— Work instructions —
What is the number of lines in the data below that contain "execInput"? Answer with that number and no other words.
::: Input records
theorem State.AgreeOn.execInput (hin : ∀ k, s.core.inCh = some k → own k) (dst : Operand) :
    ResultsAgree own (execInput dst s) (execInput dst s') := by
  unfold Machine.execInput
  rw [h.core]
  cases s.core.writeAddr dst with
  | error e => exact .next (h.raise e)
  | ok ea =>
    simp only [inputTo, h.core]
    cases hk : s.core.inCh with
    | none => exact h.inputMissing .noEndpoint
    | some k =>
      simp only [h.chans k (hin k hk)]
      cases s.chans[k]? with
      | none => exact .fault .noSuchChannel
      | some ch =>
        cases hc : ch.consume with
        | value v rest => simp only [hc]; exact .next ((h.withCore _).withChan k rest)
        | closed => simp only [hc]; exact h.inputMissing .closed
        | wouldBlock => simp only [hc]; exact .fault .blocked

theorem State.AgreeOn.execOutput (hout : ∀ k, s.core.outCh = some k → own k) (p0 : Operand) :
    ResultsAgree own (execOutput p0 s) (execOutput p0 s') := by
  unfold Machine.execOutput
  rw [h.core]
  cases s.core.readParam p0 with
  | error e => exact .next (h.raise e)
  | ok v =>
    simp only [produceOut, h.core]
    cases hk : s.core.outCh with
    | none => simp only [h.core]; exact .next (h.withCore _)
    | some k =>
      simp only [h.chans k (hout k hk)]
      cases s.chans[k]? with
      | none => exact .fault .noSuchChannel
      | some ch => simp only [State.withChan_core, h.core]; exact .next ((h.withChan k _).withCore _)

/-- An instruction sees of the platform its core and the channels that core holds ends of. -/
theorem State.AgreeOn.exec (hin : ∀ k, s.core.inCh = some k → own k) (hout : ∀ k, s.core.outCh = some k → own k)
    (i : Instr) : ResultsAgree own (exec i s) (exec i s') := by
  cases i with
  | input dst => exact h.execInput hin dst
  | output p0 => exact h.execOutput hout p0
  | halt =>
    simp only [Machine.exec, execHalt, h.core]
    exact .next (h.withCore _)
  | add | mul | jumpIfTrue | jumpIfFalse | lessThan | equals | adjustRelativeBase =>
    simp only [Machine.exec, execAdd, execMul, execJumpIfTrue, execJumpIfFalse, execLessThan, execEquals,
      execAdjustRelativeBase, h.core]
    exact h.finish _

theorem State.AgreeOn.coreStep (hin : ∀ k, s.core.inCh = some k → own k) (hout : ∀ k, s.core.outCh = some k → own k) :
    ResultsAgree own (coreStep s) (coreStep s') := by
  unfold Machine.coreStep
  rw [h.core]
  split
  · split
    · exact .next (h.raise _)
    · exact h.exec hin hout _
  · exact .fault .stopped

end Agree

/-- Settles O41: with core `j` selected the two platforms agree on all that its step sees. -/
theorem coreDependsOnItsOwnStateAndChannels : Obligations.CoreDependsOnItsOwnStateAndChannels := by
  intro s s' t j c hget hget' hchans hmove
  obtain ⟨u, hu, hstep, hucore, htcore, -⟩ := move_core_frame hmove
  obtain ⟨u', hu', hucore'⟩ := State.select_of_getElem? hget'
  obtain ⟨-, -, -, huchans, -⟩ := State.select_spec hu
  obtain ⟨-, -, -, huchans', -⟩ := State.select_spec hu'
  cases hget.symm.trans hucore
  have hagree : u.AgreeOn (fun k => u.core.inCh = some k ∨ u.core.outCh = some k) u' :=
    ⟨hucore', fun k hk => by rw [huchans, huchans', hchans k hk]⟩
  obtain ⟨t', hstep', ht'⟩ := (hagree.coreStep (fun _ => .inl) (fun _ => .inr)).exists_next hstep
  have hmove' : move (.core j) s' = .next t' := (move_core_of_select hu').trans hstep'
  obtain ⟨-, -, -, -, htcore', -⟩ := move_core_frame hmove'
  exact ⟨t', hmove', by rw [htcore, htcore', ht'.core], fun k hk => (ht'.chans k hk).symm⟩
::::::
— Completed exercise —
4